Profile Image for Kristel.
2,097 reviews49 followers
July 1, 2024
The first 3 chapters of the book Pilgrimage written by Dorothy Richardson in the early 1900's. It tells the inner thoughts of a young woman coming to age in a family that has lived as 'rich gentry' suddenly finds itself bankrupt. Miriam is the protagonist and it is through her thoughts and experiences that the reader catches the experience of questioning her future; shall she work, what work will she do, will she marry, does she want to marry, does she want to take care of her father's debt and her mother's illness. Many questions, Miriam is still finding her way. An interesting look at feminism from this young ladies perspective. She seems a bit arrogant at times and other times she is self loathing.

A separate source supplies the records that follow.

-- ==== Sys2Proof/Laws/Evidence.lean ====
section
/-! SUPPORT. What an event has requested stays requested behind it: a checkpoint's reason until its checkpoint is written, a
journal entry until its write ends (R154, R159); and each shared operation adds a bounded number of entries to the queue, so
an entry that finds room is not discarded. -/

namespace Sys2Proof.Machine

/-- `v` follows from `u` by operations that drop no request and submit at most `n` journal entries. -/
structure Part.KeepsEvidence (n : Nat) (u v : Part) : Prop where
  requested : ∀ r, u.Requested r → v.Requested r
  journaled : ∀ q, u.Journaled q → v.Journaled q
  length : v.store.journal.length ≤ u.store.journal.length + n

namespace Part.KeepsEvidence

theorem refl (n : Nat) (u : Part) : u.KeepsEvidence n u := ⟨fun _ h => h, fun _ h => h, by omega⟩

theorem trans {m n : Nat} {u v w : Part} (a : u.KeepsEvidence m v) (b : v.KeepsEvidence n w) :
    u.KeepsEvidence (m + n) w :=
  ⟨fun r h => b.requested r (a.requested r h), fun q h => b.journaled q (a.journaled q h), by
    have := a.length
    have := b.length
    omega⟩

theorem mono {m n : Nat} {u v : Part} (h : u.KeepsEvidence m v) (le : m ≤ n := by omega) : u.KeepsEvidence n v :=
  ⟨h.requested, h.journaled, by
    have := h.length
    omega⟩

/-- An update that touches no request. -/
theorem of_eq {n : Nat} {u v : Part} (w : v.store.waiting = u.store.waiting)
    (i : v.store.inFlight = u.store.inFlight) (j : v.store.journal = u.store.journal) : u.KeepsEvidence n v := by
  refine ⟨fun r h => ?_, fun q h => ?_, by rw [j]; omega⟩
  · unfold Part.Requested at h ⊢
    rwa [w, i]
  · unfold Part.Journaled at h ⊢
    rwa [i, j]

/-- Operations after an update that touches no request. -/
theorem after {n : Nat} {u v w : Part} (h : v.KeepsEvidence n w) (a : v.store.waiting = u.store.waiting := by rfl)
    (i : v.store.inFlight = u.store.inFlight := by rfl) (j : v.store.journal = u.store.journal := by rfl) :
    u.KeepsEvidence n w :=
  ((of_eq (n := 0) a i j).trans h).mono

/-- Operations before an update that touches no request. -/
theorem before {n : Nat} {u v w : Part} (h : u.KeepsEvidence n v) (a : w.store.waiting = v.store.waiting := by rfl)
    (i : w.store.inFlight = v.store.inFlight := by rfl) (j : w.store.journal = v.store.journal := by rfl) :
    u.KeepsEvidence n w :=
  (h.trans (of_eq (n := 0) a i j)).mono

end Part.KeepsEvidence

/-- A reason added to a set is in it, and no reason leaves. -/
theorem addReason_holds (r s : CheckpointReason) (set : ReasonSet) :
    (addReason r set).getLsbD (checkpointReasonNumber s) = true ↔
      s = r ∨ set.getLsbD (checkpointReasonNumber s) = true := by
  unfold addReason
  cases r <;> cases s <;> simp [checkpointReasonNumber]

namespace Part

open Part.KeepsEvidence (of_eq refl)

theorem markDue_evidence (n : Nat) (u : Part) : u.KeepsEvidence n u.markDue := by
  refine ⟨fun r h => ?_, fun q h => ?_, Nat.le_add_right _ _⟩
  · rcases h with h | ⟨x, h, k⟩
    · exact .inl h
    · exact .inr ⟨{ x with changedSince := true }, by simp [Part.markDue, h, Attempt.noteChange], k⟩
  · rcases h with h | ⟨e, slot, retry, w, h, k⟩
    · exact .inl h
    · exact .inr ⟨e, slot, retry, w, by simp [Part.markDue, h, Attempt.noteChange], k⟩

theorem markDueIf_evidence (n : Nat) (b : Bool) (u : Part) : u.KeepsEvidence n (Part.markDueIf b u) := by
  cases b
  · exact refl n u
  · exact markDue_evidence n u

theorem startJournal_evidence {u : Part} {r : JournalRequest} {l : List JournalRequest} (w : u.store.waiting = none)
    (i : u.store.inFlight = none) (j : u.store.journal = r :: l) : u.KeepsEvidence 0 (u.startJournal r l) := by
  refine ⟨fun s h => ?_, fun q h => ?_, ?_⟩
  · rcases h with ⟨x, h, -⟩ | ⟨x, h, -⟩
    · rw [w] at h; cases h
    · rw [i] at h; cases h
  · rcases h with h | ⟨e, slot, retry, n, h, -⟩
    · rw [j] at h
      unfold Part.startJournal
      dsimp only
      split
      · rcases List.mem_cons.1 h with rfl | h
        · exact .inr ⟨_, _, _, _, rfl, rfl⟩
        · exact .inl h
      · rcases List.mem_cons.1 h with rfl | h
        · exact .inr ⟨_, _, _, _, rfl, rfl⟩
        · exact .inl h
    · rw [i] at h; cases h
  · unfold Part.startJournal
    dsimp only
    split <;> simp [Part.markDue, j]
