/-- Settles O49: each event through the lemma of the operation that it runs. -/
theorem tamperRecordsMove : Obligations.TamperRecordsMove := by
  intro s u moved isCover onBattery room
  have arisen (r : TamperRecord) (ticks : Nat) : moved r true ticks = r.arisen (u.timeBase + ticks) := by
    simp only [moved, TamperRecord.arisen]
    cases r.state <;> rfl
  have released (r : TamperRecord) (ticks : Nat) : moved r false ticks = r.ended (some (u.timeBase + ticks)) := by
    simp only [moved, TamperRecord.ended]
    cases r.state <;> rfl
  refine ⟨fun cover opened => ?cover, fun field => ?magnet, fun c arises uncovered magnetic bypass changes powered => ?handed,
    fun c prior t debounced timely state timer holds powered => ?debounce,
    fun c t release state timer absent powered timely => ?release⟩
  case cover =>
    intro c inputs
    let w : Part := { u with inputs := inputs }
    have timed : c ≠ .bypass ∧ c.hasDebounce = true ∧ c.hasRelease = true ∧ droppedAtPfw c = false ∧ debounceTicks c = 1639 := by
      cases cover <;> decide
    obtain ⟨bypass, debounced, release, kept, ticks⟩ := timed
    have effect : exec (.coverSwitchChange cover opened) s = .next (s.becomes (w.setCondition c opened)) := by
      rw [exec_eq]
      cases cover <;> rfl
    refine ⟨fun same => ?_, fun changes => ⟨_, effect, Part.setCondition_core _ _ w, ?_,
      fun d other noBypass => Part.setCondition_other noBypass other opened w⟩⟩
    · rw [effect, Part.setCondition_of_same (u := w) same]
    · cases opened with
      | true =>
        rw [Part.setCondition_true (u := w) (eq_false_of_ne_true changes),
          Part.conditionArises_timed (u := w) (by simp [kept]) debounced, arisen, ticks]
        rfl
      | false =>
        rw [Part.setCondition_false_record (u := w) bypass (eq_true_of_ne_false changes), release, released, ticks]
        rfl
  case magnet =>
    intro inputs
    let w : Part := { u with inputs := inputs }
    have ticks : debounceTicks .magnetic = 65536 := by decide
    have working (on : u.power ≠ .stopped) :
        exec (.magneticSensorChange field) s = .next (s.becomes (w.setCondition .magnetic field)) := by
      have main : w.mainOn = true := w.mainOn_iff.mpr on
      have effect : s.part.magnetChanges field = w.setCondition .magnetic field := if_pos main
      rw [exec_eq, effectOf, effect]
    refine ⟨fun still => ?_, fun changes powered => ?_, fun absent failing present => ?_⟩
    · by_cases stopped : u.power = .stopped
      · have effect : s.part.magnetChanges field = w := if_neg (by simp [stopped, u])
        rw [exec_eq, effectOf, effect]
      · rw [working stopped, Part.setCondition_of_same (u := w) (still.resolve_right stopped)]
    · have on : u.power ≠ .stopped := by rcases powered with running | ⟨failing, -⟩ <;> simp [*]
      refine ⟨_, working on, Part.setCondition_core _ _ w, ?_,
        fun d other noBypass => Part.setCondition_other noBypass other field w⟩
      cases field with
      | true =>
        have running : u.power = .running := powered.resolve_right (by simp)
        rw [Part.setCondition_true (u := w) (eq_false_of_ne_true changes),
          Part.conditionArises_timed (u := w) (by simp [w, running]) rfl, arisen, ticks]
        rfl
      | false =>
        rw [Part.setCondition_false_record (u := w) (by decide) (eq_true_of_ne_false changes), released, ticks]
        rfl
    · subst present
      rw [working (by simp [failing]), Part.setCondition_true (u := w) (eq_false_of_ne_true absent),
        Part.conditionArises_of_dropped (u := w) failing rfl, Part.conditionNoted_eq]
      rfl
  case handed =>
    intro ticks slow v r x
    obtain ⟨cover, release, slowly, dropped⟩ := handedOn uncovered magnetic bypass
    have on : u.mainOn = true := u.mainOn_iff.mpr (by rcases powered with h | h <;> simp [h])
    have rises (h : arises = true) : v = u.conditionArises c := by
      subst h
      exact Part.setCondition_true (eq_false_of_ne_true changes)
    have ends (h : arises = false) : x = r.ended none := by
      subst h
      exact (Part.setCondition_false_record bypass (eq_true_of_ne_false changes)).trans (by rw [release]; rfl)
    refine ⟨Part.setCondition_core _ _ u, fun d other noBypass => Part.setCondition_other noBypass other arises u,
      fun h late running => ?_, fun h late failing => ?_, fun h immediate => ?_, fun h absent => ?_, fun h present => ?_⟩
    · have same : debounceTicks c = ticks := by rcases late with rfl | rfl <;> rfl
      rw [arisen, show x = _ from congrArg (fun w : Part => w.tamperRecord c) (rises h),
        Part.conditionArises_timed (by simp [running]) (slowly.mpr late), same]
    · rw [show x = _ from congrArg (fun w : Part => w.tamperRecord c) (rises h),
        Part.conditionArises_of_dropped failing (dropped.mpr late), Part.conditionNoted_record]
    · have kept : ¬ (u.power = .failing ∧ droppedAtPfw c = true) := fun h => immediate (dropped.mp h.2)
      have fast : c.hasDebounce = false := eq_false_of_ne_true (mt slowly.mp immediate)
      have record : x = (u.conditionArises c).tamperRecord c := congrArg (fun w : Part => w.tamperRecord c) (rises h)
      refine ⟨fun prior state => ?_, fun state => ?_, fun state => ?_⟩
      · rw [record, Part.conditionArises_of_pending kept state, Part.conditionNoted_record]
      · rw [record, Part.conditionArises_of_present kept state, Part.putRecord_self]
      · obtain ⟨self, requested, placed, journaled⟩ := Part.conditionArises_evident kept fast cover bypass state
        rw [record, rises h]
        exact ⟨self, requested, placed, fun room => journaled (room.trans (by decide))⟩
    · rw [ends h]
      simp only [moved, TamperRecord.ended]
      rcases state : r.state with _ | prior | _ | _
      case present => exact absurd state absent
      all_goals rfl
    · refine ⟨?_, fun room => ?_⟩
      · rw [ends h]
        simp only [TamperRecord.ended, present]
      · subst h
        exact Part.setCondition_false_journaled (eq_true_of_ne_false changes) present release cover on (room.trans (by decide))
  case debounce =>
    intro r count
    have timed : u.timesCause c = true := (u.timesCause_iff c).mpr (by
      rcases powered with running | terminal | main
      · exact .inr (.inr (by simp [running]))
      · exact .inl terminal
      · exact .inr (.inl main))
    have bypass : c ≠ .bypass := by
      rintro rfl
      cases debounced
    refine ⟨_, (expire_of_not_mem timely _).trans (congrArg (fun v => Host.Outcome.next (s.becomes v))
      (Part.debounceExpires_eq state timer holds timed)), Part.becomePresent_core c u, fun running => ?_, fun battery => ?_,
      fun d other noBypass => Part.becomePresent_other noBypass other u⟩
    · have away : causeCover c = none ∨ u.onBattery = false := .inr (by simp [Part.onBattery, running])
      obtain ⟨requested, placed, journaled, member⟩ := Part.becomePresent_evident away
      exact ⟨Part.becomePresent_record bypass away, fun raised p => placed raised p (by cases p <;> rfl),
        fun room => journaled (room.trans (by decide)), requested, by rw [member]; exact Part.tamperMember_iff _⟩
    · have covered : isCover c := powered.resolve_left (by rcases battery with h | h <;> simp [h])
      have battery : u.onBattery = true := u.onBattery_iff.mpr battery
      obtain ⟨k, cover⟩ : ∃ k, causeCover c = some k := by
        rcases covered with rfl | rfl
        · exact ⟨.terminal, rfl⟩
        · exact ⟨.main, rfl⟩
      obtain ⟨due, buffer⟩ := Part.becomePresent_battery cover battery
      refine ⟨Part.becomePresent_record_battery bypass (by rw [cover]; rfl) battery, due,
        fun fits => ⟨⟨k, true, u.stamp, count⟩, ?_, coverCause_of_causeCover cover, rfl, rfl, rfl⟩, fun full => ?_⟩
      · rw [buffer, if_neg (Nat.not_le.mpr fits)]
      · rw [buffer, if_pos full]
  case release =>
    have timed : u.timesCause c = true := (u.timesCause_iff c).mpr (by
      rcases powered with on | terminal | main
      · exact .inr (.inr on)
      · exact .inl terminal
      · exact .inr (.inl main))
    have covers (covered : isCover c) : ∃ k, causeCover c = some k := by
      rcases covered with rfl | rfl
      · exact ⟨.terminal, rfl⟩
      · exact ⟨.main, rfl⟩
    have uncovered (h : ¬ isCover c) : causeCover c = none := by
      cases c
      case terminalCover => exact absurd (.inl rfl) h
      case mainCover => exact absurd (.inr rfl) h
      all_goals rfl
    have entry (h : ¬ (isCover c ∧ onBattery)) :
        (causeCover c = none ∧ u.mainOn = true) ∨ ((causeCover c).isSome = true ∧ u.onBattery = false) := by
      by_cases covered : isCover c
      · obtain ⟨k, cover⟩ := covers covered
        exact .inr ⟨by simp [cover], eq_false_of_ne_true fun b => h ⟨covered, u.onBattery_iff.mp b⟩⟩
      · exact .inl ⟨uncovered covered, u.mainOn_iff.mpr (powered.resolve_right covered)⟩
    refine ⟨_, (expire_of_not_mem timely _).trans (congrArg (fun v => Host.Outcome.next (s.becomes v))
      (Part.releaseExpires_eq state timer absent timed)), Part.becomeAbsent_core c u, Part.becomeAbsent_self c u,
      fun covered battery fits => ?_, fun covered battery full => ?_, fun covered battery => ?_,
      fun plain full => Part.becomeAbsent_of_full state (entry plain) full, fun powered room => ?_,
      fun d other => Part.becomeAbsent_other other u⟩
    · obtain ⟨k, cover⟩ := covers covered
      have buffer := Part.becomeAbsent_buffer cover (u.onBattery_iff.mpr battery)
      have same := coverCause_of_causeCover cover
      rw [Part.bufferedWith, if_neg (Nat.not_le.mpr fits)] at buffer
      exact ⟨_, buffer, same, rfl, rfl, by rw [← same]⟩
    · obtain ⟨k, cover⟩ := covers covered
      have buffer := Part.becomeAbsent_buffer cover (u.onBattery_iff.mpr battery)
      rw [Part.bufferedWith, if_pos full] at buffer
      exact buffer
    · obtain ⟨k, cover⟩ := covers covered
      exact Part.becomeAbsent_on_battery state cover (u.onBattery_iff.mpr battery)
    · refine Part.becomeAbsent_journaled (entry fun ⟨covered, battery⟩ => ?_) (room.trans (by decide))
      rcases powered with running | ⟨-, plain⟩
      · rcases battery with h | h <;> simp [running] at h
      · exact plain covered

end Sys2Proof.Machine
end

section
/-! What the operations behind a write's end leave: the tamper records, the failure run and the checkpoint-due flag, and behind
a midnight the engine, the codes and the evidence of what came before. -/

namespace Sys2Proof.Machine

/-- `v` follows from `u` by operations that raise and end no condition but, by a closing, BYPASS, hand on no TAMPER, and
keep the store controller's run. -/
structure Part.Steady (u v : Part) : Prop where
  tamper : v.supply.causes.tamper = u.supply.causes.tamper
  records : u.SameRecords v
  keeps : u.KeepsRun v

namespace Part

namespace Steady

theorem of_kept {u v : Part} (causes : v.supply.causes.tamper = u.supply.causes.tamper) (tamper : v.tamper = u.tamper)
    (keeps : u.KeepsRun v) : u.Steady v := by
  have same := tamperRecord_congr tamper
  exact ⟨causes, ⟨fun d _ => same d, .inl (same .bypass)⟩, keeps⟩

theorem of_eq {u v : Part} (causes : v.supply.causes.tamper = u.supply.causes.tamper) (tamper : v.tamper = u.tamper)
    (writing : v.store.writing = u.store.writing) (array : v.array = u.array) (due : v.checkpointDue = u.checkpointDue) :
    u.Steady v := of_kept causes tamper (.of_eq writing array due)

theorem refl (u : Part) : u.Steady u := of_eq rfl rfl rfl rfl rfl

theorem trans {u v w : Part} (a : u.Steady v) (b : v.Steady w) : u.Steady w :=
  ⟨b.tamper.trans a.tamper, a.records.trans b.records, a.keeps.trans b.keeps⟩

theorem after {u v w : Part} (h : v.Steady w) (causes : v.supply.causes.tamper = u.supply.causes.tamper)
    (tamper : v.tamper = u.tamper) (writing : v.store.writing = u.store.writing) (array : v.array = u.array)
    (due : v.checkpointDue = u.checkpointDue) : u.Steady w := (of_eq causes tamper writing array due).trans h

theorem ite {u v w : Part} {p : Prop} [Decidable p] (a : u.Steady v) (b : u.Steady w) :
    u.Steady (if p then v else w) := by
  split
  · exact a
  · exact b

end Steady

open Part.Steady (of_kept of_eq refl ite)

theorem markDue_steady (u : Part) : u.Steady u.markDue := of_kept rfl rfl (markDue_run u)

theorem markDueIf_steady (b : Bool) (u : Part) : u.Steady (Part.markDueIf b u) :=
  of_kept (by simp) (by simp) (markDueIf_run b u)

theorem requestCheckpoint_steady (r : CheckpointReason) (u : Part) : u.Steady (u.requestCheckpoint r) :=
  of_kept (by simp) (by simp) (requestCheckpoint_run r u)

theorem submitClass2_steady (w : Class2Write) (u : Part) : u.Steady (u.submitClass2 w) :=
  of_kept (by simp) (by simp) (submitClass2_run w u)

theorem startNext_steady (u : Part) : u.Steady u.startNext := of_kept (by simp) (by simp) (startNext_run u)

theorem journal_steady (d : JournalDetail) (u : Part) : u.Steady (u.journal d) :=
  of_kept (by simp) (by simp) (journal_run d u)

theorem place_steady (x : Notice) (u : Part) : u.Steady (u.place x) := of_kept (by simp) (by simp) (place_run x u)

theorem placeOn_steady (p : Port) (x : Notice) (u : Part) : u.Steady (u.placeOn p x) := of_eq rfl rfl rfl rfl rfl

theorem putAccount_steady (a : Account) (u : Part) : u.Steady (u.putAccount a) :=
  ite (refl u) ((markDue_steady _).after rfl rfl rfl rfl rfl)

theorem placeWhen_steady (b : Prop) [Decidable b] (x : Notice) (u : Part) : u.Steady (u.placeWhen b x) :=
  ite (place_steady x u) (refl u)

theorem recompute_steady (u : Part) : u.Steady u.recompute :=
  ⟨by rw [recompute_causes], ⟨fun _ h => recompute_record h u, (recompute_bypass u).record⟩,
    (recompute_bypass u).keeps⟩

theorem handCauses_steady {c : CauseSet} {u : Part} (tamper : c.tamper = u.supply.causes.tamper) :
    u.Steady (u.handCauses c) :=
  ⟨by rw [handCauses_causes, tamper], handCauses_sameRecords c u, (handCauses_bypass c u).keeps⟩

theorem creditNotices_steady (a : Account) (u : Part) : u.Steady (u.creditNotices a) := by
  rw [creditNotices_eq]
  exact (((placeWhen_steady _ _ _).trans (placeWhen_steady _ _ _)).trans (placeWhen_steady _ _ _)).trans
    (placeWhen_steady _ _ _)

theorem deriveQuietly_steady (u : Part) : u.Steady u.deriveQuietly := by
  unfold deriveQuietly
  dsimp only
  exact (putAccount_steady u.derivedAccount u).trans
    ((creditNotices_steady _ _).after (by rfl) (by rfl) (by rfl) (by rfl) (by rfl))

theorem derive_steady (u : Part) : u.Steady u.derive :=
  ite (deriveQuietly_steady u) ((deriveQuietly_steady u).trans (recompute_steady _))

theorem afterCharge_steady (c : Nat) (u : Part) : u.Steady (u.afterCharge c) := by
  unfold afterCharge
  dsimp only
  cases u.derive.activeBank with
  | none => exact derive_steady u
  | some i => exact ite ((derive_steady u).trans (requestCheckpoint_steady .step _)) (derive_steady u)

Profile Image for Gary Lee.
853 reviews16 followers
Want to Read
March 2, 2013
Giving this one a shot -- though, taking it a bit slower than some of the other multi-novel, multi-volume works.

Book 1: 'Pointed Roofs'
3/5

A nice start to the series. A few rough patches here and there -- even though the novel is important for being the first "stream-of-consciousness" work in English, I thought the more straight-forward parts worked much better -- but overall, it was an engaging read.